In 1945, at the National People's Congress of Tân Trào, he was elected to the Standing Committee of 5 members of the National Committee for the Liberation, preparing for the August Revolution.

First Indochina War
Phạm Văn Đồng joined the Indochinese Communist Party in 1940 and then continued to take part in activities led by Ho Chi Minh. After Ho Chi Minh rose to power during the August Revolution in 1945, Phạm Văn Đồng was appointed minister of finance of the newly established government of the Democratic Republic of Vietnam (DRV), a position he occupied until 1946. Before he assumed the position of Minister of Finance, on May 31, 1946, he was the head of the delegation of the Democratic Republic of Vietnam at Fontainebleau (France) instead of Nguyễn Tường Tam who did not undertake the task, seeking an independent solution for Indochina. However, the conference failed because France did not give a definite answer to the deadline for the referendum in Cochinchina.

The first Indochina War erupted and Phạm Văn Đồng was appointed as the Special Envoy of the Central Committee of the Party and Government in South Central Vietnam. In 1947, he was elected as alternate member of the Central Committee of Indochinese Communist Party (official commissioner since 1949). From July 1949, he was appointed Deputy Prime Minister.

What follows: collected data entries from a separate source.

-- ==== Sys2Proof/Machine/HostOps.lean ====
section
/-! DEFINITION. The meanings of the two host operations (spec/40_init.md R120 to R124, spec/43_incremental_read.md R180,
spec/44_sequencer_fsm.md R211, R212). A host request outside phase `IDLE` is refused (R72, R124). -/

namespace Sys2Proof.Machine

/-- `INIT`: one indivisible step; `PHASE` stays `IDLE`; no pull, no destination write (R120, R121, R211). -/
def execInit (s : State) : Host.Outcome State Fault Refusal :=
  if s.phase = .idle then .next (s.initialised.record .initDone) else .refused .busy

/-- `READ n`: `N <- n`, `FILLED <- 0`, and the sequencer goes through the loop of R180 until it returns `FILLED` (R212 to
R219). Refused while `VALID` = 0 (R291). -/
def execRead (n : Nat) (s : State) : Host.Outcome State Fault Refusal :=
  if s.phase = .idle then
    if s.valid then .next { s.readStarted n with phase := .loop } else .refused .readBeforeInit
  else .refused .busy

end Sys2Proof.Machine
end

In 1954, Phạm Văn Đồng was appointed Head of the Government delegation to the Geneva Conference on Indochina. The contribution of the Vietnamese delegation led by him was extremely important, creating breakthroughs that brought the Conference to success. Throughout the 8 plenary sessions and 23 very tense and complex sessions, with the spirit of initiative and efforts of the Vietnamese delegation, on July 20, 1954, the agreement was suspended in Vietnam, Cambodia and Laos have been recognized for respecting the independence and sovereignty of Vietnam, Laos and Cambodia.

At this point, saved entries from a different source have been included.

/-! ### The spec's examples, one step each -/

/-- R120: after `INIT`, whatever was there. -/
theorem test_init_example :
    (nextOf (exec .init { idleCore with ring := [(0, 0x41#8)], wpos := 5#12, fill := 8#8, rd := 3#8 })).map
      (fun t => (t.ringRead 0#12, t.ringRead 4095#12, t.wpos, t.fill, t.rd)) =
      some (0x20#8, 0x20#8, 4078#12, 0#8, 0#8) := by decide
/-- V10: `INIT` leaves `STAGE` as it is. -/
theorem test_init_keeps_stage :
    (nextOf (exec .init { idleCore with stage := [(0, 0x41#8)], fill := 8#8 })).map (fun t => t.stageRead 0) =
      some 0x41#8 := by decide
/-- R153: `WPOS` = 4078, `FILL` = 0, operand 0x41. -/
theorem test_lit_example :
    (nextOf (exec (.lit 0x41#8) idleCore)).map (fun t => (t.stageRead 0, t.ringRead 4078#12, t.fill, t.wpos)) =
      some (0x41#8, 0x41#8, 1#8, 4079#12) := by decide
/-- R154: a literal at `WPOS` = 4095 leaves `WPOS` = 0; a filler byte is written over data. -/
theorem test_lit_wraps :
    (nextOf (exec (.lit 0x20#8) { idleCore with wpos := 4095#12, ring := [(4095, 0x41#8)] })).map
      (fun t => (t.ringRead 4095#12, t.wpos, t.ring)) = some (0x20#8, 0#12, []) := by decide
/-- R155: operand EE F0. -/
theorem test_cpy_example :
    (nextOf (exec (.cpy 4078#12 3#5) idleCore)).map (fun t => (t.c0, t.c1, t.start, t.len, t.idx, t.phase)) =
      some (0xEE#8, 0xF0#8, 0xFEE#12, 3#5, 0#5, .copy) := by decide
/-- V2 (R138): the first step of a copy with d = 1 repeats the byte before the cursor. -/
theorem test_copy_step_overlap :
    (nextOf (step { idleCore with
      phase := .copy, ring := [(4078, 0x41#8)], wpos := 4079#12, fill := 1#8, start := 4078#12, len := 3#5, idx := 0#5,
      emitted := [0x41#8] })).map (fun t => (t.ringRead 4079#12, t.wpos, t.fill, t.idx)) =
      some (0x41#8, 4080#12, 2#8, 1#5) := by decide
/-- R134: the read index wraps: start 4095, iteration 1 reads index 0. -/
theorem test_copy_index_wraps : copyIndexAt 4095#12 1 = 0#12 := by decide
/-- R151, R215. -/
theorem test_bmp_example :
    (nextOf (exec (.bmp 0x01#8) idleCore)).map (fun t => (t.bmp, t.bit, t.phase)) = some (0x01#8, 0#4, .cmd) := by decide
/-- R212. -/
theorem test_read_example :
    (nextOf (exec (.read 8) { idleCore with filled := 3, n := 3 })).map (fun t => (t.n, t.filled, t.phase)) =
      some (8, 0, .loop) := by decide
/-- R291. -/
theorem test_read_before_init : exec (.read 8) State.reset = .refused .readBeforeInit := rfl

/-! ### A table word placed where the next step fetches it -/

theorem test_fetch_lit :
    (nextOf (step (State.reset.withFetchWord 16 0x141))).map (fun t => (t.stageRead 0, t.bit, t.phase)) =
      some (0x41#8, 1#4, .cmd) := by decide
theorem test_fetch_cpy :
    (nextOf (step (State.reset.withFetchWord 24 0xF0EE))).map (fun t => (t.start, t.len, t.phase)) =
      some (4078#12, 3#5, .copy) := by decide
theorem test_fetch_bmp :
    (nextOf (step (State.reset.withFetchWord 8 0x55))).map (fun t => (t.bmp, t.phase)) = some (0x55#8, .cmd) := by decide
theorem test_fetch_host :
    (nextOf (step (State.reset.withFetchWord 8 0))).map (fun t => (t.valid, t.phase)) = some (true, .idle) ∧
    (nextOf (step (State.reset.withFetchWord 8 1))).map (fun t => (t.n, t.phase)) = some (0, .loop) := by decide

/-! ### Witnesses: the hypotheses of each statement are met together -/

theorem reset_history : State.reset.RingHistory :=
  ⟨by decide, fun j h1 h2 => absurd h2 (by simp [State.reset]; omega), fun _ _ => rfl⟩

/-- The invariant of an initialised core with empty memories, nothing staged and an empty destination, in a phase whose own
part holds. -/
theorem inv_of_fresh (s : State) (h1 : s.ring = []) (h2 : s.stage = []) (h3 : s.dest = []) (h4 : s.fill = 0#8)
    (h5 : s.rd = 0#8) (h6 : s.filled = 0) (h7 : s.valid = true) (h8 : s.PhaseInv) : s.Inv :=
  ⟨by rw [h1]; rfl, by rw [h2]; rfl, by rw [h3]; rfl, by simp [State.destRead, h3, h6], by rw [h4]; decide,
    by rw [h5]; decide, by omega, by simp [h7], h8⟩

theorem idleCore_inv : idleCore.Inv := inv_of_fresh _ rfl rfl rfl rfl rfl rfl rfl (.inr ⟨rfl, rfl⟩)

theorem witness_DecodeOfEncode : (Instr.cpy 4095#12 18#5).wellFormed = true := by decide

theorem witness_StreamDecodeIsTotalAndExact :
    [0xFF#8, (0xFF#8 : Byte)].length = PullPoint.xCpy.count ∧ [(0xFF#8 : Byte)].length < PullPoint.xCpy.count ∧
    PullPoint.xCpy.count < [0xFF#8, 0xFF#8, (0xFF#8 : Byte)].length := by decide

theorem witness_CopyOperandEncoding :
    3 ≤ (3#5 : CopyCount).toNat ∧ (18#5 : CopyCount).toNat ≤ 18 ∧ (3#5 : CopyCount).toNat ≤ 18 ∧
    3 ≤ (18#5 : CopyCount).toNat := by decide

/-- A complete run of nine bytes, with one byte after it. -/
theorem witness_RunLengthInStreamBytes :
    ∃ cmds, decodeRun (0xFF#8 :: [1#8, 2#8, 3#8, 4#8, 5#8, 6#8, 7#8, 8#8, 9#8]) = some (0xFF#8, cmds, [9#8]) ∧
      cmds.length = 8 := ⟨_, rfl, rfl⟩

theorem witness_StepRunsTheHostCommand :
    ∃ s w, s = { idleCore with port := some w } ∧ s.port = some w ∧ decode (.host w) = .ok (.read 8) :=
  ⟨_, { op := 1#1, n := 8 }, rfl, rfl, rfl⟩

theorem witness_StepRunsThePulledCommand :
    let s := coreAt (.wait .xCpy) (.stream [0xEE#8, 0xF0#8] 0 false)
    s.port = none ∧ s.phase = .wait .xCpy ∧
      s.source.pull PullPoint.xCpy.count = some (.ok [0xEE#8, 0xF0#8], .stream [0xEE#8, 0xF0#8] 2 false) ∧
      decode (.stream .xCpy [0xEE#8, 0xF0#8]) = .ok (.cpy 4078#12 3#5) := by decide

theorem witness_InitEffect : idleCore.phase = .idle := rfl

theorem witness_ReadRequest :
    (idleCore.phase = .idle ∧ idleCore.valid = true) ∧ (State.reset.phase = .idle ∧ State.reset.valid = false) ∧
      (coreAt .loop (.oracle [])).phase ≠ .idle := by decide

theorem witness_RequestOutsideIdleHasNoStep :
    let s := { coreAt .drain (.oracle []) with port := some { op := 0#1, n := 0 } }
    s.port = some { op := 0#1, n := 0 } ∧ s.phase ≠ .idle := by decide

In September 1954, Phạm Văn Đồng served as Minister of Foreign Affairs of the Democratic Republic of Vietnam, Head of Foreign Affairs of the Central Party. From September 1955 he was the Prime Minister of the Democratic Republic of Vietnam and since 1976 has been the Prime Minister of Vietnam, the Vice President of the National Defense Council until his retirement in 1987. He was a member of the National Assembly from 1946 to 1987.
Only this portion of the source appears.